世帯主である夫の死亡保障に重点をおきがちですが、子育て世代とくにこどもが小さい世帯では、妻が亡くなった場合の経済的・精神的・体力的ダメージは大きいものです。育児サポートや家事代行などこれまでにない支出も想定しておく必要もあるでしょう。そのためにも、妻が「被保険者」となり、夫が「契約者」であるとともに、「受取人」となる保険契約は有効です。

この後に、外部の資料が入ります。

/-! ### Filling a buffer -/

theorem bufOverwrite_toList (b : Buf) {xs : List Byte} (h : xs.length ≤ 32) :
    (bufOverwrite b xs).toList = xs ++ b.toList.drop xs.length := by
  refine List.ext_getElem ?_ fun i h₁ h₂ => ?_
  · simp
    omega
  · have hi : i < 32 := by simpa using h₁
    rw [Vector.getElem_toList, List.getElem_append]
    split
    next hlt => exact bufOverwrite_below b xs i hi hlt
    next hge => rw [bufOverwrite_above b xs i hi (by omega)]; simp [Nat.add_sub_cancel' (Nat.not_lt.1 hge)]

theorem bufOverwrite_concat (b : Buf) (xs : List Byte) (x : Byte) (h : xs.length < 32) :
    bufOverwrite b (xs ++ [x]) = (bufOverwrite b xs).set xs.length x := by
  refine Vector.ext fun i hi => ?_
  rw [Vector.getElem_set]
  obtain hlt | rfl | hgt := Nat.lt_trichotomy i xs.length
  · rw [if_neg (by omega), bufOverwrite_below _ _ _ _ hlt, bufOverwrite_below _ _ _ _ (by simp; omega),
      List.getElem_append_left hlt]
  · rw [if_pos rfl, bufOverwrite_below _ _ _ _ (by simp), List.getElem_concat_length rfl]
  · have hlen : (xs ++ [x]).length ≤ i := by
      rw [List.length_append]
      exact hgt
    rw [if_neg (by omega), bufOverwrite_above _ _ _ _ hgt.le, bufOverwrite_above _ _ _ _ hlen]

/-- A list of 32 bytes replaces the whole buffer. -/
theorem bufOverwrite_self (b b' : Buf) : bufOverwrite b b'.toList = b' := by
  refine Vector.ext fun i hi => ?_
  rw [bufOverwrite_below _ _ _ _ (by simpa using hi), Vector.getElem_toList]

/-- The locations `loc` are the bytes of one buffer of the state, which `get` reads and `put` replaces. -/
structure IsBuffer (loc : Fin 32 → Loc) (get : State → Buf) (put : State → Buf → State) : Prop where
  ne_cmd : ∀ i, loc i ≠ .cmd
  write : ∀ (s : State) (i : Fin 32) (v : Byte), s.writeLoc v (loc i) = put s ((get s).set i v)
  get_put : ∀ s b, get (put s b) = b
  put_put : ∀ s b b', put (put s b) b' = put s b'
  put_get : ∀ s, put s (get s) = s

theorem payload_isBuffer : IsBuffer .payload State.payload fun s b => { s with payload := b } :=
  ⟨nofun, fun _ _ _ => rfl, fun _ _ => rfl, fun _ _ _ => rfl, fun _ => rfl⟩

theorem rxbuf_isBuffer : IsBuffer .rxbuf State.rxbuf fun s b => { s with rxbuf := b } :=
  ⟨nofun, fun _ _ _ => rfl, fun _ _ => rfl, fun _ _ _ => rfl, fun _ => rfl⟩

/-- The register writes of a load: the bytes from index 0 on, then their number. -/
def loadWrites (loc : Fin 32 → Loc) (lenLoc : Loc) (xs : List Byte) (h : xs.length ≤ 32) : List RegWrite :=
  (List.ofFn fun i : Fin xs.length => (loc (i.castLE h), xs[i])) ++ [(lenLoc, BitVec.ofNat 8 xs.length)]

theorem loadBuffer_ops (loc : Fin 32 → Loc) (lenLoc : Loc) {xs : List Byte} (h : xs.length ≤ 32) :
    ∃ ys, loadBuffer loc lenLoc xs = some ys ∧ ys.map Stmt.op = (loadWrites loc lenLoc xs h).map RegWrite.op := by
  refine ⟨_, dif_pos h, ?_⟩
  simp only [loadWrites, List.map_append, List.map_ofFn]
  rfl

section Fill

variable {loc : Fin 32 → Loc} {get : State → Buf} {put : State → Buf → State} (hbuf : IsBuffer loc get put)
include hbuf

/-- Writes of bytes from index 0 on overwrite the beginning of the buffer. -/
theorem IsBuffer.writeAll_ofFn {n : Nat} (h : n ≤ 32) (f : Fin n → Byte) (s : State) :
    s.writeAll (List.ofFn fun i => (loc (i.castLE h), f i)) = put s (bufOverwrite (get s) (List.ofFn f)) := by
  induction n with
  | zero =>
    have hnil : bufOverwrite (get s) [] = get s := by simp [bufOverwrite]
    rw [List.ofFn_zero, List.ofFn_zero, hnil, hbuf.put_get]
    rfl
  | succ n ih =>
    rw [List.ofFn_succ_last, List.ofFn_succ_last, State.writeAll_append,
      bufOverwrite_concat _ _ _ (by rw [List.length_ofFn]; exact h)]
    have hfill := ih (Nat.le_of_succ_le h) fun i => f i.castSucc
    have hlast (t : State) : t.writeAll [(loc ((Fin.last n).castLE h), f (Fin.last n))] =
        put t ((get t).set n (f (Fin.last n))) := hbuf.write t _ _
    refine (congrArg (State.writeAll · _) hfill).trans ?_
    rw [hlast, hbuf.get_put, hbuf.put_put]
    congr 2
    exact (List.length_ofFn).symm

/-- Running a load's register writes fills the buffer and sets its length. -/
theorem IsBuffer.run_loadBuffer {lenLoc : Loc} (hlen : lenLoc ≠ .cmd) {xs : List Byte} (h : xs.length ≤ 32) :
    ∃ ys, loadBuffer loc lenLoc xs = some ys ∧ ∀ (s : State) (rest : List BusOp), s.bus = ys.map Stmt.op ++ rest →
      Host.Core.run Sys2Proof.core (xs.length + 1) s =
        .next (((put s (bufOverwrite (get s) xs)).writeLoc (BitVec.ofNat 8 xs.length) lenLoc).withHost
          rest s.observed) := by
  obtain ⟨ys, hload, hops⟩ := loadBuffer_ops loc lenLoc h
  refine ⟨ys, hload, fun s rest hb => ?_⟩
  have hcmd : ∀ w ∈ loadWrites loc lenLoc xs h, w.1 ≠ .cmd := by
    intro w hw
    rw [loadWrites, List.mem_append, List.mem_ofFn', List.mem_singleton] at hw
    obtain ⟨i, rfl⟩ | rfl := hw
    · exact hbuf.ne_cmd _
    · exact hlen
  have hxs : (List.ofFn fun i : Fin xs.length => xs[i]) = xs := List.ofFn_getElem
  have hrun := run_writeAll (s := s) hcmd rest s.observed
  rw [← hops, ← hb, loadWrites, State.writeAll_append, hbuf.writeAll_ofFn h, List.length_append, List.length_ofFn, hxs]
    at hrun
  exact hrun

end Fill

theorem loaded_payload_eq (s : State) (b : Buf) (v : Byte) (rest : List BusOp) :
    (({ s with payload := b } : State).writeLoc v .plen).withHost rest s.observed =
      { s with bus := rest, payload := b, plen := v } := rfl

theorem loaded_rxbuf_eq (s : State) (b : Buf) (v : Byte) (rest : List BusOp) :
    (({ s with rxbuf := b } : State).writeLoc v .rxlen).withHost rest s.observed =
      { s with bus := rest, rxbuf := b, rxlen := v } := rfl

/-- Settles O53: both loads are `run_loadBuffer`, of PAYLOAD with PLEN and of RXBUF with RXLEN. -/
theorem loadPseudosFillTheBuffers : Obligations.LoadPseudosFillTheBuffers := by
  intro xs h
  obtain ⟨ys, hload, hrun⟩ := payload_isBuffer.run_loadBuffer (lenLoc := .plen) nofun h
  obtain ⟨zs, hload', hrun'⟩ := rxbuf_isBuffer.run_loadBuffer (lenLoc := .rxlen) nofun h
  exact ⟨⟨ys, hload, fun s rest hb => ⟨_, (hrun s rest hb).trans (congrArg _ (loaded_payload_eq s _ _ rest)), rfl,
      bufOverwrite_toList _ h⟩⟩,
    ⟨zs, hload', fun s rest hb => ⟨_, (hrun' s rest hb).trans (congrArg _ (loaded_rxbuf_eq s _ _ rest)), rfl,
      bufOverwrite_toList _ h⟩⟩⟩

/-! ### LOOPBACK -/

theorem step_withHost_read (l : Loc) (ops : List BusOp) (seen : List Byte) :
    step (s.withHost (.read (addrOf l) :: ops) seen) = .next (s.withHost ops (seen ++ [s.readLoc l])) := by
  rw [step_read (s := s.withHost (.read (addrOf l) :: ops) seen) rfl, State.busRead_addrOf]
  cases l <;> rfl

/-- The read and the write of each index of a list (R83). -/
def copyStmts (values : Buf) (is : List (Fin 32)) : List Stmt :=
  is.flatMap fun i => [.rd (.frame i), .wr (.rxbuf i) values[i]]

/-- A pass over the indices observes the bytes of FRAME in order and writes them to RXBUF. -/
theorem run_copyStmts (is : List (Fin 32)) (s : State) (rest : List BusOp) (seen : List Byte) (n : Nat) :
    Host.Core.run Sys2Proof.core (2 * is.length + n) (s.withHost ((copyStmts s.frame is).map Stmt.op ++ rest) seen) =
      Host.Core.run Sys2Proof.core n
        ((s.writeAll (is.map fun i => (Loc.rxbuf i, s.frame[i]))).withHost
          rest (seen ++ is.map fun i => s.frame[i])) := by
  induction is generalizing s seen with
  | nil => simp [copyStmts, State.writeAll]
  | cons i is ih =>
    have hread := step_withHost_read (s := s) (.frame i)
      (.write (addrOf (.rxbuf i)) s.frame[i] :: ((copyStmts s.frame is).map Stmt.op ++ rest)) seen
    have hwrite := step_withHost_write (s := s) (l := .rxbuf i) nofun s.frame[i]
      ((copyStmts s.frame is).map Stmt.op ++ rest) (seen ++ [s.frame[i]])
    rw [show 2 * (i :: is).length + n = 2 * is.length + n + 1 + 1 by rw [List.length_cons]; omega]
    refine (run_succ_of_step hread _).trans ((run_succ_of_step hwrite _).trans ?_)
    have htail := ih (s.writeLoc s.frame[i] (.rxbuf i)) (seen ++ [s.frame[i]])
    rw [List.append_assoc] at htail
    exact htail

/-- Settles O54: the pass over all indices, then the write of RXLEN. -/
theorem loopbackDeliversTheFrame : Obligations.LoopbackDeliversTheFrame := by
  intro s rest hb
  have hbytes : (List.finRange 32).map (fun i => s.frame[i]) = s.frame.toList := by
    rw [← List.ofFn_eq_map]
    refine List.ext_getElem (by rw [List.length_ofFn, Vector.length_toList]) fun i _ _ => ?_
    rw [List.getElem_ofFn, Vector.getElem_toList]
    rfl
  have hcopied : s.writeAll ((List.finRange 32).map fun i => (Loc.rxbuf i, s.frame[i])) = { s with rxbuf := s.frame } := by
    rw [← List.ofFn_eq_map]
    refine (rxbuf_isBuffer.writeAll_ofFn le_rfl (fun i => s.frame[i]) s).trans ?_
    rw [List.ofFn_eq_map, hbytes, bufOverwrite_self]
  have hbus : s.bus = (copyStmts s.frame (List.finRange 32)).map Stmt.op ++ (.write (addrOf .rxlen) 32 :: rest) := by
    rw [hb, loopback, List.map_append, List.append_assoc]
    rfl
  have hcopy := run_copyStmts (List.finRange 32) s (.write (addrOf .rxlen) 32 :: rest) s.observed 1
  rw [← hbus, List.length_finRange, hcopied, hbytes] at hcopy
  exact hcopy.trans (run_succ_of_step (step_withHost_write (l := .rxlen) nofun _ _ _) 0)

end Sys2Proof.Machine
end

ただし、保険料負担をした夫が保険金を受け取ることになるため、負担を上回る金額に対しては、収入とみなされ、所得税(一時所得)の対象となります。受け取った保険金額から支払った保険料の総額、さらに特別控除(50万円)を差し引いた金額が一時所得の金額となります。所得税を計算するためには、一時所得の2分の1に相当する金額を給与所得など他の所得と合算して、確定申告により申告する必要があります。
相続税がかかるケース
夫が、自分が亡き後の妻の生活を思い、妻に保険金を遺そうと考え、加入するケースはよくあるかと思います。
夫は「契約者」として保険料を負担すると同時に「被保険者」でもあり、夫が亡くなった時に、妻が「受取人」として死亡保険金を受け取ります。この場合には、夫の遺した財産(正確には「みなし相続財産」)として、相続税の対象となります。
ただし、遺された配偶者(家族)の今後の生活資金のための保険金という意味合いから、相続人が受け取る保険金には、「非課税枠(500万円×法定相続人の数)」があり、さらに相続税の算出にあたっての「基礎控除(3,000万円+500万円×法定相続人)」があるため、相続税の対象ではあるものの、よほど高額でない限り、相続税が発生する可能性は低いかもしれません。
贈与税がかかるケース
3つめのケースとして、現実的には少ないかもしれませんが、夫が「契約者」となり保険料を負担し、「被保険者」である妻が亡くなったときに、子が「受取人」として保険金を受け取るケースです。
ある程度成長した子に対して、父親として子の面倒を見るというよりも、子自身でお金の管理、生活を維持することを願う親の思いが感じられます。この場合には、妻(母親)の死亡に起因しているものの、お金の流れは夫(父親)から子への贈与とみなされ、贈与税の対象となります。死亡保険金を受け取った子は、翌年の2月15日から3月15日までに贈与税の申告と納税を行う必要があります。
生命保険金の受取人が死亡したまま変更しないでいるとどうなる?
保険の加入時には、情報収集や理解に努めるものの、時の経過とともに、どんな保険に入っているのか、どんな契約形態であったか、意外と忘れてしまいがちです。被保険者が亡くなられたことで、保険証券を見てみると、受取人がすでに死亡しているといった事例は多くあります。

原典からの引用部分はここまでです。